[Saved data entries]
•••
/-- The DUPLICATE completion of an entry: the detail and the original's figures. An original that is live has
posted nothing but TOKENS, status 0 (R243). -/
def duplicateOf (s : State) (t tag : Nat) : Option (Nat × Nat × Nat) :=
  match liveBerth s t tag with
  | some b => some (0x100, b.delivered, b.position)
  | none =>
    if tagWaits s t tag then some (0x100, 0, 0)
    else (findDone s t tag).map (fun d => (d.status, d.delivered, d.position))

/-- Steps 1 and 2 of admission, then the opcode's own steps (R241). -/
def acceptEntry (ring : Nat) (act : Nat → Bytes → State → State) (t : Nat) (e : Bytes) (s : State) : State :=
  match stepOne s e with
  | some d => completeEntry s ring t (eTag e) stBad d 0 0 (!decide (eTag e = 0))
  | none =>
    if eTag e = 0 then completeEntry s ring t 0 stBad 0x03 0 0 false
    else match duplicateOf s t (eTag e) with
      | some (detail, delivered, position) =>
        completeEntry (s.bump 0x2806 3) ring t (eTag e) stDuplicate detail delivered position false
      | none => act t e s

/-! ## Step 3: operands -/

/-- A temperature is 0 or finite positive. −0 equals 0 (DEDUCED, log 36). -/
def temperatureOk (v : Nat) : Bool := decide (v < 0x7F80_0000) || decide (v = 0x8000_0000)

/-- A semaphore that a tenant's entry may name (R259). -/
def ownsSem (s : State) (t n : Nat) : Bool := decide (n < 1024) && decide (semOwner s n = t)

/-- Prompt tokens in host memory; none where the read fails. -/
def readPrompt (s : State) (e : Bytes) : Option (List Nat) :=
  let a := fld e 24 8
  let n := eCount e
  if s.host.readable a (4 * n) then some ((List.range n).map (fun i => leNat (s.host.bytes (a + 4 * i) 4))) else none

/-- Step 3 of GENERATE and CONTINUE on an image slot, in the order of the detail codes (DEDUCED, log 36): the
detail of the failure, or the prompt. With no image there is no vocab to check against. -/
def stepThree (s : State) (t slot : Nat) (e : Bytes) : Except Nat (List Nat) :=
  if bitOf (eFlags e) 4 && !ownsSem s t (eSem e) then .error 0x06
  else if !temperatureOk (fld e 44 4) then .error 0x07
  else match readPrompt s e with
    | none => .error 0x09
    | some toks =>
      match manifestOf s slot with
      | some m => if toks.any (fun x => decide (m.vocab ≤ x)) then .error 0x08 else .ok toks
      | none => .ok toks

/-! ## Step 4: the image (Image states and admission) -/

/-- What the image's state makes of a submission. -/
inductive Entrance where
  | admitted
  | held
  | refused (status detail : Nat)

/-- Admission by image state; a slot whose stage lay on a lost node holds no usable image (R316). -/
def entrance (s : State) (slot : Nat) : Entrance :=
  if s.ferry.orphaned.contains slot then .refused stNoModel 0
  else match imageState s slot with
    | .ready => .admitted
    | .swapping =>
      match s.images.swap with
      | some j => if j.slot = slot ∧ !j.head.man.kvCompatible then .held else .admitted
      | none => .admitted
    | .swapStalled => .refused stFault 0x01
    | .suspect => .refused stFault 0x01
    | .verifying => .refused stFault 0x01
    | _ => .refused stNoModel 0

/-! ## Steps 5 and 6 -/

/-- No deck can run a turn (R353). -/
def noDecks (s : State) : Bool := (workDecks s []).isEmpty

/-- Step 5 for a GENERATE: the berth quota, counting every berth in use, then the free berths, then the context
limit (R242). -/
def stepFive (s : State) (t slot : Nat) (e : Bytes) : Option (Nat × Nat) :=
  let limit := min (((manifestOf s slot).map (·.maxContext)).getD 0) (s.val (tenantObj t 0) 3)
  if s.val 0x2802 (t + 1) ≤ (s.serving.berths.filter (fun b => decide (b.tenant = t))).length then some (stQuota, 0x01)
  else if 4096 ≤ s.serving.berths.length then some (stQuota, 0x02)
  else if limit ≤ eCount e then some (stFull, 0x01)
  else none

/-- What an entry's flags and sampler fields make of a berth. -/
def Berth.asked (b : Berth) (ring cls : Nat) (e : Bytes) : Berth :=
  { b with
    ring := ring, tag := eTag e, cls := cls
    keep := bitOf (eFlags e) 0, autoReplay := bitOf (eFlags e) 1, progress := bitOf (eFlags e) 2
    secret := b.secret || bitOf (eFlags e) 3, signal := bitOf (eFlags e) 4, semaphore := eSem e
    output := fld e 32 8, maxNew := fld e 40 4, temperature := BitVec.ofNat 32 (fld e 44 4), seed := fld e 48 8
    topK := fld e 56 2, topP := fld e 58 2
    delivered := 0, full := 0, staging := [], unreported := 0, failing := 0, finished := false }

/-- A new berth of a request, before its prefix lookup. -/
def newBerth (s : State) (num t slot ring cls node : Nat) (e : Bytes) (toks : List Nat) : Berth :=
  ({ num := num, tenant := t, ring := ring, tag := 0, slot := slot, cls := cls, keep := false, autoReplay := false,
     progress := false, secret := false, signal := false, semaphore := 0
     st := if node = 0 then .ready else .waiting
     position := 0, tokens := toks, promptEnd := toks.length, output := 0, maxNew := 0, delivered := 0
     temperature := 0, seed := 0, topK := 0, topP := 0, admitted := s.serving.nextAdmission, lastTurn := s.turns
     publishVersion := ((manifestOf s slot).map (·.version)).getD 0, shareKey := shareKey s t, table := [], taken := []
     full := 0, staging := [], unreported := 0, stagedAt := 0, failing := 0, finished := false, node := node } : Berth).asked
    ring cls e

/-- Put a berth into the table. -/
def addBerth (s : State) (b : Berth) : State :=
  s.setServing { s.serving with berths := s.serving.berths ++ [b], nextAdmission := s.serving.nextAdmission + 1 }

/-- Step 6 (R273): the prefix lookup of a berth that is not private; its position starts after what matched. -/
def lookupPrefix (s : State) (b : Berth) : State :=
  if b.secret then s
  else
    let r := mapPrefix s b.slot b.shareKey b.publishVersion b.tokens
    setBerth r.1 b.num (fun b => { b with
      table := r.2, position := r.2.length * ((manifestOf s b.slot).map (·.span)).getD 0 })

/-- A GENERATE takes the free berth of the lowest number, here or on another node (R308). -/
def takeBerth (ring t slot : Nat) (e : Bytes) (toks : List Nat) (s : State) : State :=
  let node := placeNode s
  let b := newBerth s (leastFree (s.serving.berths.map (·.num))) t slot ring (ringOf s ring).cls node e toks
  let s1 := addBerth s b
  if node = 0 then lookupPrefix s1 b else sendPlace s1 node b e toks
•••
> EXERCISE BRIEF:
An exact copy of every entry is the expected result.

> ANSWER SECTION:
/-- The DUPLICATE completion of an entry: the detail and the original's figures. An original that is live has
posted nothing but TOKENS, status 0 (R243). -/
def duplicateOf (s : State) (t tag : Nat) : Option (Nat × Nat × Nat) :=
  match liveBerth s t tag with
  | some b => some (0x100, b.delivered, b.position)
  | none =>
    if tagWaits s t tag then some (0x100, 0, 0)
    else (findDone s t tag).map (fun d => (d.status, d.delivered, d.position))

/-- Steps 1 and 2 of admission, then the opcode's own steps (R241). -/
def acceptEntry (ring : Nat) (act : Nat → Bytes → State → State) (t : Nat) (e : Bytes) (s : State) : State :=
  match stepOne s e with
  | some d => completeEntry s ring t (eTag e) stBad d 0 0 (!decide (eTag e = 0))
  | none =>
    if eTag e = 0 then completeEntry s ring t 0 stBad 0x03 0 0 false
    else match duplicateOf s t (eTag e) with
      | some (detail, delivered, position) =>
        completeEntry (s.bump 0x2806 3) ring t (eTag e) stDuplicate detail delivered position false
      | none => act t e s

/-! ## Step 3: operands -/

/-- A temperature is 0 or finite positive. −0 equals 0 (DEDUCED, log 36). -/
def temperatureOk (v : Nat) : Bool := decide (v < 0x7F80_0000) || decide (v = 0x8000_0000)

/-- A semaphore that a tenant's entry may name (R259). -/
def ownsSem (s : State) (t n : Nat) : Bool := decide (n < 1024) && decide (semOwner s n = t)

/-- Prompt tokens in host memory; none where the read fails. -/
def readPrompt (s : State) (e : Bytes) : Option (List Nat) :=
  let a := fld e 24 8
  let n := eCount e
  if s.host.readable a (4 * n) then some ((List.range n).map (fun i => leNat (s.host.bytes (a + 4 * i) 4))) else none

/-- Step 3 of GENERATE and CONTINUE on an image slot, in the order of the detail codes (DEDUCED, log 36): the
detail of the failure, or the prompt. With no image there is no vocab to check against. -/
def stepThree (s : State) (t slot : Nat) (e : Bytes) : Except Nat (List Nat) :=
  if bitOf (eFlags e) 4 && !ownsSem s t (eSem e) then .error 0x06
  else if !temperatureOk (fld e 44 4) then .error 0x07
  else match readPrompt s e with
    | none => .error 0x09
    | some toks =>
      match manifestOf s slot with
      | some m => if toks.any (fun x => decide (m.vocab ≤ x)) then .error 0x08 else .ok toks
      | none => .ok toks

/-! ## Step 4: the image (Image states and admission) -/

/-- What the image's state makes of a submission. -/
inductive Entrance where
  | admitted
  | held
  | refused (status detail : Nat)

/-- Admission by image state; a slot whose stage lay on a lost node holds no usable image (R316). -/
def entrance (s : State) (slot : Nat) : Entrance :=
  if s.ferry.orphaned.contains slot then .refused stNoModel 0
  else match imageState s slot with
    | .ready => .admitted
    | .swapping =>
      match s.images.swap with
      | some j => if j.slot = slot ∧ !j.head.man.kvCompatible then .held else .admitted
      | none => .admitted
    | .swapStalled => .refused stFault 0x01
    | .suspect => .refused stFault 0x01
    | .verifying => .refused stFault 0x01
    | _ => .refused stNoModel 0

/-! ## Steps 5 and 6 -/

/-- No deck can run a turn (R353). -/
def noDecks (s : State) : Bool := (workDecks s []).isEmpty

/-- Step 5 for a GENERATE: the berth quota, counting every berth in use, then the free berths, then the context
limit (R242). -/
def stepFive (s : State) (t slot : Nat) (e : Bytes) : Option (Nat × Nat) :=
  let limit := min (((manifestOf s slot).map (·.maxContext)).getD 0) (s.val (tenantObj t 0) 3)
  if s.val 0x2802 (t + 1) ≤ (s.serving.berths.filter (fun b => decide (b.tenant = t))).length then some (stQuota, 0x01)
  else if 4096 ≤ s.serving.berths.length then some (stQuota, 0x02)
  else if limit ≤ eCount e then some (stFull, 0x01)
  else none

/-- What an entry's flags and sampler fields make of a berth. -/
def Berth.asked (b : Berth) (ring cls : Nat) (e : Bytes) : Berth :=
  { b with
    ring := ring, tag := eTag e, cls := cls
    keep := bitOf (eFlags e) 0, autoReplay := bitOf (eFlags e) 1, progress := bitOf (eFlags e) 2
    secret := b.secret || bitOf (eFlags e) 3, signal := bitOf (eFlags e) 4, semaphore := eSem e
    output := fld e 32 8, maxNew := fld e 40 4, temperature := BitVec.ofNat 32 (fld e 44 4), seed := fld e 48 8
    topK := fld e 56 2, topP := fld e 58 2
    delivered := 0, full := 0, staging := [], unreported := 0, failing := 0, finished := false }

/-- A new berth of a request, before its prefix lookup. -/
def newBerth (s : State) (num t slot ring cls node : Nat) (e : Bytes) (toks : List Nat) : Berth :=
  ({ num := num, tenant := t, ring := ring, tag := 0, slot := slot, cls := cls, keep := false, autoReplay := false,
     progress := false, secret := false, signal := false, semaphore := 0
     st := if node = 0 then .ready else .waiting
     position := 0, tokens := toks, promptEnd := toks.length, output := 0, maxNew := 0, delivered := 0
     temperature := 0, seed := 0, topK := 0, topP := 0, admitted := s.serving.nextAdmission, lastTurn := s.turns
     publishVersion := ((manifestOf s slot).map (·.version)).getD 0, shareKey := shareKey s t, table := [], taken := []
     full := 0, staging := [], unreported := 0, stagedAt := 0, failing := 0, finished := false, node := node } : Berth).asked
    ring cls e

/-- Put a berth into the table. -/
def addBerth (s : State) (b : Berth) : State :=
  s.setServing { s.serving with berths := s.serving.berths ++ [b], nextAdmission := s.serving.nextAdmission + 1 }

/-- Step 6 (R273): the prefix lookup of a berth that is not private; its position starts after what matched. -/
def lookupPrefix (s : State) (b : Berth) : State :=
  if b.secret then s
  else
    let r := mapPrefix s b.slot b.shareKey b.publishVersion b.tokens
    setBerth r.1 b.num (fun b => { b with
      table := r.2, position := r.2.length * ((manifestOf s b.slot).map (·.span)).getD 0 })

/-- A GENERATE takes the free berth of the lowest number, here or on another node (R308). -/
def takeBerth (ring t slot : Nat) (e : Bytes) (toks : List Nat) (s : State) : State :=
  let node := placeNode s
  let b := newBerth s (leastFree (s.serving.berths.map (·.num))) t slot ring (ringOf s ring).cls node e toks
  let s1 := addBerth s b
  if node = 0 then lookupPrefix s1 b else sendPlace s1 node b e toks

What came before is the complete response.